The promissory note is the borrower's personal promise to repay a mortgage loan. It's often confused with the mortgage or deed of trust — but they serve different purposes and create different obligations.

Note vs. Mortgage: The Key Distinction

In real estate finance, two documents are always present in a mortgage transaction: the promissory note and the security instrument (mortgage or deed of trust). These are distinct documents with different purposes.

The promissory note is a personal promise by the borrower to repay the debt. It's not recorded in the public records. It specifies the loan amount, interest rate, payment schedule, and the consequences of default.

The mortgage (or deed of trust) is the security instrument that pledges the real property as collateral for the note. It IS recorded in the public records and creates the lender's lien on the property.

Key Terms

Promissory Note

A written promise to pay a specified sum of money at a specified time. The borrower's personal obligation to repay the loan. Not recorded.

Mortgage

The security instrument in a two-party mortgage state (lender and borrower). The borrower pledges property as collateral while retaining title. Recorded.

Deed of Trust

The security instrument in a three-party trust state (borrower, trustee, lender/beneficiary). The borrower transfers bare legal title to a trustee as security. Used in California, Texas, Virginia, and many other states.

Maker

The person who signs and is obligated under a promissory note. The borrower.

Payee

The party to whom the promissory note is payable. The lender.

Endorsement

The signing of the back of a promissory note to transfer it to a new payee. When lenders sell loans on the secondary market, the note is endorsed to the new owner.

Promissory Note FAQ

What happens to the promissory note when a mortgage is paid off?

The lender marks the note 'paid in full' and returns it to the borrower. The mortgage is then satisfied (cancelled) and a satisfaction of mortgage is recorded in the public records.

Can a lender sue on the note without foreclosing?

In some states, yes. A lender can pursue a personal judgment against the borrower on the note as well as foreclose on the property. Other states have anti-deficiency laws that limit this ability after foreclosure.

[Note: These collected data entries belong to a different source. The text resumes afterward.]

/-- Settles O35: JSR is two pushes, a read and a write of the pc; RTS pulls the two slots JSR pushed. -/
theorem jsrPushesAndRtsReturns : Obligations.JsrPushesAndRtsReturns := by
  intro s lo inv
  have ok := (State.inv_iff s).mp inv
  refine ⟨⟨jsr lo s, exec_jsr lo s, ?call⟩, ?pull, ?roundTrip⟩
  case call =>
    obtain ⟨cpu, devices, read⟩ := jsr_after_pushes lo s
    have pushes := pushWord_waited s.pc (tick s)
    have waited : Waited 3 s (pushWord s.pc (tick s)) := (Waited.ticks 1 s).trans pushes pushes.fixed
    have stored := BytesAfter.trans (l := []) (OnlyRead.tick s).bytes (pushWord_bytes ok.tick s.pc)
    exact ⟨cpu, stored.of_same read.bytes, devices, waited.fixed.trans read.fixed, read.mapper.trans waited.mapper,
      waited.memories.trans read.memories⟩
  case pull =>
    exact implied_of_registers ((exec_rts s).trans (congrArg _ (rts_eq s))) (onlyRegisters_sp_pc ..)
      (((SameCpu.ticks 5 s).setSp _).setPc _)
  case roundTrip =>
    exact ⟨_, _, exec_jsr lo s, (exec_rts _).trans (congrArg _ (rts_jsr ok lo)), State.setPc_pc .., State.setPc_sp ..⟩

end Sys2Proof.Machine
end

section
/-!
PROOFS. The stack instructions, BRK, RTI and the no-operations (48_stack_flags_system.md R380 to R383 and R400 to R402;
49_unofficial.md R421).
-/

namespace Sys2Proof.Machine

open Sys2Proof.Claims

/-! ### Pushes (R380, R381) -/

theorem CpuIs.push {t : State} {a x y sp : Byte} {pc : Addr} {p : Flags} (h : CpuIs t a x y sp pc p) (v : Byte) :
    CpuIs (push v t) a x y (sp - 1#8) pc p := by
  constructor <;> simp [h.a, h.x, h.y, h.sp, h.pc, h.p]

theorem push_waited (v : Byte) (s : State) : Waited 1 s (push v s) := by
  rw [push_eq]
  exact ((Waited.ticks 1 s).ramWrite _ _).registers rfl

/-- A tick and a push of `v`: one store in the stack page, S one less, no other register or flag. -/
theorem pushes_of_push {i : Instr} {s : State} {v : Byte} (ok : s.Ok) (meaning : exec i s = .next (push v (tick s))) :
    ∃ t, exec i s = .next t ∧ CpuIs t s.a s.x s.y (s.sp - 1#8) s.pc s.p ∧ BytesAfter [(stackAddr s.sp, v)] s t ∧
      Waited 2 s t := by
  have pushed := push_waited v (tick s)
  exact ⟨_, meaning, (SameCpu.refl s).tick.push v,
    BytesAfter.trans (l := []) (OnlyRead.tick s).bytes (push_bytes ok.tick v),
    (Waited.ticks 1 s).trans pushed pushed.fixed⟩

/-! ### Pulls (R382, R383) -/

/-- Two ticks and a pull: the byte one above S, and S there, in three ticks. -/
theorem pull_after_ticks (s : State) :
    pull (tick (tick s)) = (s.ramAt (0x100 + (s.sp + 1#8).toNat), (ticks 3 s).setSp (s.sp + 1#8)) := by
  simp only [pull_eq, ← ticks_one, ticks_setSp, ticks_sp, ticks_ramAt, ← ticks_add]

theorem pla_eq (s : State) :
    pla s =
      let m := s.ramAt (0x100 + (s.sp + 1#8).toNat)
      (((ticks 3 s).setSp (s.sp + 1#8)).setA m).setNZ m := by
  simp only [pla, pull_after_ticks]

theorem plp_eq (s : State) :
    plp s =
      ((ticks 3 s).setSp (s.sp + 1#8)).setP (unpack (s.ramAt (0x100 + (s.sp + 1#8).toNat))) := by
  simp only [plp, pull_after_ticks]

theorem exec_pla (s : State) : exec .pla s = .next (pla s) := rfl

theorem exec_plp (s : State) : exec .plp s = .next (plp s) := rfl

/-- Writes of S, of A and of N and Z are a register effect, whatever state they are made in. -/
theorem onlyRegisters_sp_a_nz (s : State) (sp m : Byte) : OnlyRegisters s (((s.setSp sp).setA m).setNZ m) := rfl

/-- Writes of S and the flags are a register effect, whatever state they are made in. -/
theorem onlyRegisters_sp_p (s : State) (sp : Byte) (p : Flags) : OnlyRegisters s ((s.setSp sp).setP p) := rfl

/-- Settles O36: PHA and PHP are a tick and a push; PLA and PLP write what two ticks and a pull give. -/
theorem stackInstructions : Obligations.StackInstructions := by
  intro s inv
  have ok := (State.inv_iff s).mp inv
  have pulled := (SameCpu.ticks 3 s).setSp (s.sp + 1#8)
  refine ⟨?pha, ?php, ?pla, ?plp⟩
  case pha => exact pushes_of_push ok rfl
  case php => exact pushes_of_push ok rfl
  case pla =>
    exact implied_of_registers ((exec_pla s).trans (congrArg _ (pla_eq s))) (onlyRegisters_sp_a_nz ..)
      ((pulled.setA _).setNZ _)
  case plp =>
    exact implied_of_registers ((exec_plp s).trans (congrArg _ (plp_eq s))) (onlyRegisters_sp_p ..)
      (pulled.setP _)

/-! ### BRK (R400) -/

theorem onlyRegisters_p (s : State) (p : Flags) : OnlyRegisters s (s.setP p) := rfl

theorem onlyRegisters_pc (s : State) (pc : Addr) : OnlyRegisters s (s.setPc pc) := rfl

/-- Entering a vector stores the frame and nothing else (R400, R469). -/
theorem enterVector_bytes {s : State} (ok : s.Ok) (ret : Addr) (b : Bool) (vec : Addr) :
    BytesAfter
      [(stackAddr (s.sp - 2#8), s.p.pack b), (stackAddr (s.sp - 1#8), lo8 ret), (stackAddr s.sp, hi8 ret)] s
      (enterVector ret b vec s) := by
  have image := push_bytes (ok.pushWord ret) (s.p.pack b)
  rw [pushWord_sp] at image
  simp only [enterVector, pushWord_p, push_p]
  exact ((pushWord_bytes ok ret).trans image).of_same
    (((onlyRegisters_p _ _).onlyRead.trans (read16_onlyRead _ _ _)).trans (onlyRegisters_pc _ _).onlyRead).bytes

/-- Entering a vector as a frame pushed (R400, R469). -/
theorem enterVector_eq_withFrame {vec : Addr} (low : targetOf vec = .prgRom) (high : targetOf (vec + 1#16) = .prgRom)
    (ret : Addr) (b : Bool) (s : State) :
    enterVector ret b vec s =
      ((((ticks 5 s).withFrame ret (s.p.pack b)).setSp (s.sp - 3#8)).setP (s.p.setI true)).setPc
        (word (s.mapper.prgRead (vec + 1#16)) (s.mapper.prgRead vec)) := by
  rw [enterVector_eq low high, State.withFrame, ticks_sp]

/-- A pc written before the frame is pushed is not seen once the pc is written again. -/
theorem State.withFrame_rewrite_pc (s : State) (pc pc' ret : Addr) (image sp : Byte) (p : Flags) :
    ((((s.setPc pc').withFrame ret image).setSp sp).setP p).setPc pc =
      (((s.withFrame ret image).setSp sp).setP p).setPc pc := rfl

/-- BRK (R400): the padding byte read, then the frame with the return address pushed, I set, S three less and the pc
from the vector, in five ticks. -/
theorem brk_eq (s : State) :
    brk s =
      ((((ticks 5 (memRead s.pc s).2).withFrame (s.pc - 1#16 + s.params.brkReturnOffset) (s.p.pack true)).setSp
        (s.sp - 3#8)).setP (s.p.setI true)).setPc
        (word (s.mapper.prgRead 0xFFFF#16) (s.mapper.prgRead 0xFFFE#16)) := by
  have highAddress : 0xFFFE#16 + 1#16 = 0xFFFF#16 := rfl
  have low : targetOf 0xFFFE#16 = .prgRom := targetOf_vector (by decide)
  have high : targetOf (0xFFFE#16 + 1#16) = .prgRom := targetOf_vector (by decide)
  simp only [brk]
  rw [enterVector_eq_withFrame low high, ticks_setPc, State.withFrame_rewrite_pc, State.setPc_sp, State.setPc_p,
    State.setPc_mapper, memRead_sp, memRead_p, memRead_mapper, highAddress]

/-- BRK stores its frame and nothing else; the read of the padding byte stores nothing. -/
theorem brk_bytes {s : State} (ok : s.Ok) :
    let ret := s.pc - 1#16 + s.params.brkReturnOffset
    BytesAfter
      [(stackAddr (s.sp - 2#8), s.p.pack true), (stackAddr (s.sp - 1#8), lo8 ret), (stackAddr s.sp, hi8 ret)] s
      (brk s) := by
  intro ret
  have padding := (memRead_onlyRead s.pc s).trans (onlyRegisters_pc _ ((memRead s.pc s).2.pc + 1#16)).onlyRead
  have frame := enterVector_bytes ((ok.memRead s.pc).setPc ((memRead s.pc s).2.pc + 1#16)) ret true 0xFFFE#16
  rw [State.setPc_sp, State.setPc_p, memRead_sp, memRead_p] at frame
  exact BytesAfter.trans (l := []) padding.bytes frame

theorem exec_brk (s : State) : exec .brk s = .next (brk s) := rfl

/-- Settles O37: BRK is the read of its padding byte and then the entry of the vector. -/
theorem breakEntersTheIrqVector : Obligations.BreakEntersTheIrqVector := by
  intro s inv ret
  refine ⟨brk s, exec_brk s, ?registers, brk_bytes ((State.inv_iff s).mp inv), ?waited⟩
  case registers =>
    rw [brk_eq, ← memRead_a s.pc s, ← memRead_x s.pc s, ← memRead_y s.pc s]
    exact cpuIs_ticks_withFrame ..
  case waited =>
    rw [brk_eq]
    exact waited_ticks_withFrame ..

/-! ### RTI (R401) -/

/-- Writes of S, the flags and the pc are a register effect, whatever state they are made in. -/
theorem onlyRegisters_sp_p_pc (s : State) (sp : Byte) (p : Flags) (pc : Addr) :
    OnlyRegisters s (((s.setSp sp).setP p).setPc pc) := rfl

/-- Settles O38: RTI is five ticks and writes of S, the flags and the pc. -/
theorem returnFromInterruptPullsTheFrame : Obligations.ReturnFromInterruptPullsTheFrame := by
  intro s at'
  exact implied_of_registers ((exec_rti s).trans (congrArg _ (returnFromInterrupt_eq s)))
    (onlyRegisters_sp_p_pc ..)
    ((((SameCpu.ticks 5 s).setSp _).setP _).setPc _)

/-! ### The no-operations (R402, R421) -/

/-- A read whose byte is discarded writes no register and no flag. -/
theorem reads_of_discard {i : Instr} {o : Operand} {s : State} (meaning : exec i s = .next (readOp discard o s)) :
    Reads i o s fun _ => flagsOnly s s.p :=
  reads_of_readOp meaning (fun _ _ => rfl) fun _ _ cpu => cpu

/-- Settles O39: the implied forms are one tick, the immediate ones nothing, and the others the read class with the byte
discarded. -/
theorem nopsOnlyReadAndTick : Obligations.NopsOnlyReadAndTick := by
  intro s
  have same := SameCpu.refl s
  refine ⟨?nop, ?nop04, ?nop0C, ?nop14, ?nop1A, ?nop1C, ?nop34, ?nop3A, ?nop3C, ?nop44, ?nop54, ?nop5A, ?nop5C,
    ?nop64, ?nop74, ?nop7A, ?nop7C, ?nop80, ?nop82, ?nop89, ?nopC2, ?nopD4, ?nopDA, ?nopDC, ?nopE2, ?nopF4,
    ?nopFA, ?nopFC⟩
  case nop | nop1A | nop3A | nop5A | nop7A | nopDA | nopFA => exact implied_of_registers rfl rfl same.tick
  case nop80 | nop82 | nop89 | nopC2 | nopE2 => exact fun _ => implied_of_registers rfl rfl same
  case nop04 | nop0C | nop14 | nop1C | nop34 | nop3C | nop44 | nop54 | nop5C | nop64 | nop74 | nop7C | nopD4 | nopDC
      | nopF4 | nopFC =>
    exact fun _ => reads_of_discard rfl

What is an acceleration clause?

An acceleration clause in the promissory note allows the lender to demand the entire loan balance immediately upon default. This triggers the foreclosure process.

What is an alienation (due-on-sale) clause?

An alienation clause (also called a due-on-sale clause) in the note or mortgage requires the full loan to be paid when the property is sold. It prevents assumption of the loan without lender consent.